Milo: Sticky Notes and Brain Freeze
- Author: Alan Silberberg
- Language: English
- Publication date: July 26, 2011
- Media type: Print
- Awards: QWFA for Children's and Young Adult Literature; Sid Fleischman Humor Award;

= Milo: Sticky Notes and Brain Freeze =

2011 novel by Alan Silberberg

Milo: Sticky Notes and Brain Freeze is a children's novel written by Alan Silberberg, released on July 26, 2011. It won the 2011 QWF Literary Award for Children's and Young Adult Literature and the 2011 Sid Fleischman Humor Award, which is overseen by the Society of Children's Book Writers and Illustrators.

==Plot==
Milo Cruikshank, a 13-year-old boy who has been struggling ever since his mother died, moves in a new home and meets many new people.
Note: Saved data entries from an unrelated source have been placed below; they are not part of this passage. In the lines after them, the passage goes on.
-- ==== Sys2Proof/Tests/Slice0.lean ====
section
/-! SUPPORT. Tests: which terms WellFormed refuses; small steps whose expected results are the spec's own worked
examples or a hand calculation from the rule named; and, for each obligation with hypotheses, a state and operands that
meet them (`witness_<obligation>`, one part per clause, at the ends of its ranges where it has ranges). -/
namespace Sys2Proof.Tests
open Sys2Proof.Machine
set_option Elab.async false

/-! ### Small states -/

def openPort : Port := { Port.powerUp with state := .idle, terms := ⟨.msbFirst, .off⟩ }

def small : Settings := { Settings.factory with columns := 2, rows := 1, watermark := 3 }

/-- A powered wall of two positions, its ports open with check OFF, nothing hung, drift held. -/
def wall : State :=
  { State.powerUp .factory [] with
    power := .on, pl := openPort, dl := openPort, sl := openPort, settings := small
    positions := [.atRest, .atRest]
    pool := { free := [3, 5, 9], retired := [], chain := [], image := [], index := [], counter := 1, low := false }
    timer := { state := .running, counter := 3, stage := 0 }, hold := true
    frame := { state := .running, timerRunning := true, settled := .low, candidate := 0 } }

/-- A call's frame on a port with check OFF. -/
def call (ws : List Word) : Frame := ⟨ws, 0⟩

/-- A call's frame with its check word. -/
def checked (code : Word) (ws : List Word) : Frame := ⟨ws, checkSum (code :: wordOfNat ws.length :: ws)⟩

def tile7 : TileAt := ⟨7, .normal, 0, 0⟩
def copy7 : Adopted := wall.adoptDefault 7 0
def hung7 : Position := { Position.atRest with hung := .unrecorded tile7 .noRecord, adopted := some copy7 }
def status7 : TileStatus := TileStatus.new 7

/-- The wall with tag 7 hung at position 0 without a record. -/
def lit : State := { wall with positions := [hung7, .atRest], tiles := [status7] }

/-- The state after a command. -/
def after (c : Instr) (s : State) : State :=
  match exec c s with
  | .next t => t
  | .fault _ => s
  | .refused _ => s

/-- The status and words of the reply staged on a link. -/
def replyOf (l : Link) (s : State) : Option (Status × List Word) := (s.port l).slot.map (fun r => (r.status, r.words))

/-! ### WellFormed refuses -/

theorem test_wf_scan_cell : (Instr.startUpScanEnd .low [1536] [] []).wellFormed = false := by decide
theorem test_wf_scan_tag : (Instr.startUpScanEnd .low [] [4294967296] []).wellFormed = false := by decide
theorem test_wf_scan_settings : (Instr.startUpScanEnd .low [] [] [8]).wellFormed = false := by decide
theorem test_wf_oversize_code : (Instr.operandCountOversize .pl 0 321).wellFormed = false := by decide
theorem test_wf_oversize_count : (Instr.operandCountOversize .pl 1 320).wellFormed = false := by decide
theorem test_wf_unknown_zero : (Instr.unknownCallFrame .pl 0 (call [])).wellFormed = false := by decide
theorem test_wf_unknown_known : (Instr.unknownCallFrame .pl 0x2E (call [])).wellFormed = false := by decide
theorem test_wf_unknown_long : (Instr.unknownCallFrame .pl 0x2F (call (List.replicate 321 0))).wellFormed = false := by
  decide +kernel
theorem test_wf_frame_long : (Instr.terms .pl (call (List.replicate 321 0))).wellFormed = false := by decide +kernel
theorem test_wf_frame_longest : (Instr.terms .pl (call (List.replicate 320 0))).wellFormed = true := by decide +kernel
theorem test_wf_echo_branch : (Instr.echoArrive 4 0).wellFormed = false := by decide
theorem test_wf_done_branch : (Instr.doneReport 4 3).wellFormed = false := by decide
theorem test_wf_timeout_branch : (Instr.sweepTimeout 4).wellFormed = false := by decide
theorem test_wf_answer_branch : (Instr.tileAnswer 4 [1, 0, 1, 0, 2]).wellFormed = false := by decide
theorem test_wf_answer_length : (Instr.tileAnswer 0 [1, 0, 1, 0, 2, 2]).wellFormed = false := by decide
theorem test_wf_answer_lead : (Instr.tileAnswer 0 [0, 0, 1, 0, 1]).wellFormed = false := by decide
theorem test_wf_marker_branch : (Instr.endMarker 4).wellFormed = false := by decide
theorem test_wf_told_link : (Instr.waitingHangToldIdle .pl 0).wellFormed = false := by decide
theorem test_wf_told_branch : (Instr.waitingHangToldIdle .dl 4).wellFormed = false := by decide
theorem test_wf_post_link : (Instr.placePost .pl).wellFormed = false := by decide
He also falls in love with a girl named Summer Goodman and befriends Marshall Hickler, Hillary Alpert, and Sylvia Poole.

==Characters==
- Milo Cruikshank, The main character.
- Hillary Alpert, One of Milo's friends.
- Marshall Hickler "The One-Eyed Jack" , Another one of Milo's friends.
- Summer Goodman, The girl that Milo has a crush on.
- Milo's Dad, Milo's father, he suffers from depression since his wife died.
- Milo's Sister, The sibling of Milo.
- Milo's Mom, Milo's late mother who died of a [brain tumor].
- Dabney St. Claire, a character Milo created that guides him.
- Sylvia Poole, an old woman.
- Paul Poole Sylvia's husband that died. ( The book does not state why, exactly )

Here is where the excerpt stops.